ABOUT THIS TASK: Everything from the line containing "it was written. -/" through the line containing "simp [State.limb, h]" should be repeated exactly, and nothing else from the data.
[[ GIVEN DATA open ]]
-- ==== Sys2Proof/Laws/Limbs.lean ====
section
/-!
SUPPORT. Limb vectors as integers: what a read gives after a write, and what a write leaves alone (00_scope.md R10,
10_state.md R22).
-/

namespace Sys2Proof.Machine

@[simp] theorem limbsVal_nil : limbsVal [] = 0 := rfl

@[simp] theorem limbsVal_cons (x : Limb) (xs : List Limb) : limbsVal (x :: xs) = x.toNat + 2 ^ 32 * limbsVal xs := rfl

theorem limbsVal_lt (xs : List Limb) : limbsVal xs < 2 ^ (32 * xs.length) := by
  induction xs with
  | nil => simp
  | cons x xs ih =>
    have hx := x.isLt
    rw [limbsVal_cons, List.length_cons, Nat.mul_succ, Nat.pow_add]
    have : 2 ^ 32 * (limbsVal xs + 1) ≤ 2 ^ 32 * 2 ^ (32 * xs.length) := Nat.mul_le_mul_left _ ih
    rw [Nat.mul_comm (2 ^ (32 * xs.length))]
    omega

/-- The low limbs after a write are the low bits of what was written. -/
theorem limbsVal_take_writeLow (xs : List Limb) (len z : Nat) (h : len ≤ xs.length) :
    limbsVal ((writeLow xs len z).take len) = z % 2 ^ (32 * len) := by
  induction len generalizing xs z with
  | zero => simp [Nat.mod_one]
  | succ len ih =>
    cases xs with
    | nil => simp at h
    | cons x xs =>
      have h' : len ≤ xs.length := by simpa using h
      simp only [writeLow, List.take_succ_cons, limbsVal_cons, ih xs _ h', BitVec.toNat_ofNat]
      rw [Nat.mul_succ, Nat.add_comm (32 * len), Nat.pow_add]
      exact (Nat.mod_mul).symm

/-- One limb after a write: a slice of what was written below `len`, what it was from `len` on. -/
theorem getD_writeLow (xs : List Limb) (len z j : Nat) (hj : j < xs.length) :
    (writeLow xs len z).getD j 0 = if j < len then BitVec.ofNat 32 (z / 2 ^ (32 * j)) else xs.getD j 0 := by
  induction xs generalizing len z j with
  | nil => simp at hj
  | cons x xs ih =>
    cases len with
    | zero => simp [writeLow]
    | succ len =>
      cases j with
      | zero => simp [writeLow]
      | succ j =>
        have hj' : j < xs.length := by simpa using hj
        have := ih len (z / 2 ^ 32) j hj'
        simp only [writeLow, List.getD_cons_succ, this, Nat.div_div_eq_div_mul, ← Nat.pow_add, Nat.mul_succ,
          Nat.add_comm (32 * j)]
        simp

/-- One limb of the integer a limb list stands for. -/
theorem getD_eq_ofNat_limbsVal (xs : List Limb) (len j : Nat) (hj : j < len) (hlen : j < xs.length) :
    xs.getD j 0 = BitVec.ofNat 32 (limbsVal (xs.take len) / 2 ^ (32 * j)) := by
  induction xs generalizing len j with
  | nil => simp at hlen
  | cons x xs ih =>
    obtain ⟨len, rfl⟩ : ∃ l, len = l + 1 := ⟨len - 1, by omega⟩
    have hx := x.isLt
    cases j with
    | zero =>
      apply BitVec.eq_of_toNat_eq
      simp only [List.getD_cons_zero, List.take_succ_cons, limbsVal_cons, BitVec.toNat_ofNat]
      omega
    | succ j =>
      have hlen' : j < xs.length := by simpa using hlen
      have hdiv : (x.toNat + 2 ^ 32 * limbsVal (xs.take len)) / 2 ^ 32 = limbsVal (xs.take len) := by omega
      rw [List.getD_cons_succ, ih len j (by omega) hlen', List.take_succ_cons, limbsVal_cons, Nat.mul_succ,
        Nat.add_comm (32 * j), Nat.pow_add, ← Nat.div_div_eq_div_mul, hdiv]

/-- Equal low limbs stand for equal integers. -/
theorem limbsVal_take_congr (xs ys : List Limb) (len : Nat) (hlen : xs.length = ys.length)
    (h : ∀ j < len, xs.getD j 0 = ys.getD j 0) : limbsVal (xs.take len) = limbsVal (ys.take len) := by
  induction xs generalizing ys len with
  | nil =>
    cases ys with
    | nil => rfl
    | cons y ys => simp at hlen
  | cons x xs ih =>
    cases ys with
    | nil => simp at hlen
    | cons y ys =>
      cases len with
      | zero => simp
      | succ len =>
        have hx : x = y := by simpa using h 0 (Nat.succ_pos _)
        have hxs := ih ys len (by simpa using hlen) fun j hj => by simpa using h (j + 1) (by omega)
        simp [hx, hxs]

@[simp] theorem writeVec_toList {k : Nat} (reg : Vector Limb k) (len z : Nat) :
    (writeVec reg len z).toList = writeLow reg.toList len z := by
  simp [writeVec, Vector.toList]

/-- `0 <= val(r, len) < 2^(32 len)` (R10). -/
theorem State.val_lt (s : State) (r : VIdx) (len : Nat) : s.val r len < 2 ^ (32 * len) := by
  refine Nat.lt_of_lt_of_le (limbsVal_lt _) (Nat.pow_le_pow_right (by omega) ?_)
  simp only [List.length_take]
  omega

/-- `val` reads only limbs. -/
theorem State.val_congr (s t : State) (r r' : VIdx) (len : Nat) (h : ∀ j < len, s.limb r j = t.limb r' j) :
    s.val r len = t.val r' len :=
  limbsVal_take_congr _ _ _ (by simp) h

/-- A limb is a slice of the integer its register's low limbs stand for. -/
theorem State.limb_eq_ofNat_val (s : State) (r : VIdx) (len j : Nat) (hj : j < len) (h36 : j < 36) :
    s.limb r j = BitVec.ofNat 32 (s.val r len / 2 ^ (32 * j)) :=
  getD_eq_ofNat_limbsVal _ _ _ hj (by simpa using h36)

/-- A limb above the top of a register does not exist and reads as 0 (log entry 5). -/
theorem State.limb_of_ge (s : State) (r : VIdx) (j : Nat) (h : 36 ≤ j) : s.limb r j = 0 := by
  unfold State.limb
  rw [List.getD_eq_default]
  simpa using h

/-- One limb of a written state: below `len` in the written register a slice of what was written, else what it was. -/
theorem State.limb_writeReg (s : State) (d r : VIdx) (len z j : Nat) :
    (s.writeReg d len z).limb r j =
      if r = d ∧ j < len ∧ j < 36 then BitVec.ofNat 32 (z / 2 ^ (32 * j)) else s.limb r j := by
  by_cases h36 : j < 36
  · by_cases hr : r = d
    · subst hr
      simp only [State.limb, State.writeReg_v, Vector.getElem_set_self, writeVec_toList]
      rw [getD_writeLow _ _ _ _ (by simpa using h36)]
      simp [h36]
    · have hne : d.val ≠ r.val := fun h => hr (Fin.ext h.symm)
      simp [State.limb, hr, Vector.getElem_set_ne _ _ hne]
  · rw [State.limb_of_ge _ _ _ (by omega), if_neg (by omega), State.limb_of_ge _ _ _ (by omega)]

/-- The written limbs stand for what was written (R10). -/
theorem State.val_writeReg_self (s : State) (d : VIdx) (len z : Nat) (h : len ≤ 36) :
    (s.writeReg d len z).val d len = z % 2 ^ (32 * len) := by
  simp only [State.val, State.writeReg_v, Vector.getElem_set_self, writeVec_toList]
  exact limbsVal_take_writeLow _ _ _ (by simpa using h)

/-- What fits is read back as it was written. -/
theorem State.val_writeReg_of_lt (s : State) (d : VIdx) (len z : Nat) (h : len ≤ 36) (hz : z < 2 ^ (32 * len)) :
    (s.writeReg d len z).val d len = z := by
  rw [s.val_writeReg_self d len z h, Nat.mod_eq_of_lt hz]

/-- A write leaves every other register alone (10_state.md R22). -/
theorem State.val_writeReg_ne (s : State) (d r : VIdx) (len z len' : Nat) (h : r ≠ d) :
    (s.writeReg d len z).val r len' = s.val r len' := by
  have hne : d.val ≠ r.val := fun e => h (Fin.ext e.symm)
  simp [State.val, Vector.getElem_set_ne _ _ hne]

/-- `limb` and `val` read only the vector registers. -/
theorem State.limb_of_v_eq {s t : State} (h : t.v = s.v) (r : VIdx) (j : Nat) : t.limb r j = s.limb r j := by
  simp [State.limb, h]

theorem State.val_of_v_eq {s t : State} (h : t.v = s.v) (r : VIdx) (len : Nat) : t.val r len = s.val r len := by
  simp [State.val, h]

end Sys2Proof.Machine
end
[[ GIVEN DATA closed ]]
YOUR SOLUTION:
/-- What fits is read back as it was written. -/
theorem State.val_writeReg_of_lt (s : State) (d : VIdx) (len z : Nat) (h : len ≤ 36) (hz : z < 2 ^ (32 * len)) :
    (s.writeReg d len z).val d len = z := by
  rw [s.val_writeReg_self d len z h, Nat.mod_eq_of_lt hz]

/-- A write leaves every other register alone (10_state.md R22). -/
theorem State.val_writeReg_ne (s : State) (d r : VIdx) (len z len' : Nat) (h : r ≠ d) :
    (s.writeReg d len z).val r len' = s.val r len' := by
  have hne : d.val ≠ r.val := fun e => h (Fin.ext e.symm)
  simp [State.val, Vector.getElem_set_ne _ _ hne]

/-- `limb` and `val` read only the vector registers. -/
theorem State.limb_of_v_eq {s t : State} (h : t.v = s.v) (r : VIdx) (j : Nat) : t.limb r j = s.limb r j := by
  simp [State.limb, h]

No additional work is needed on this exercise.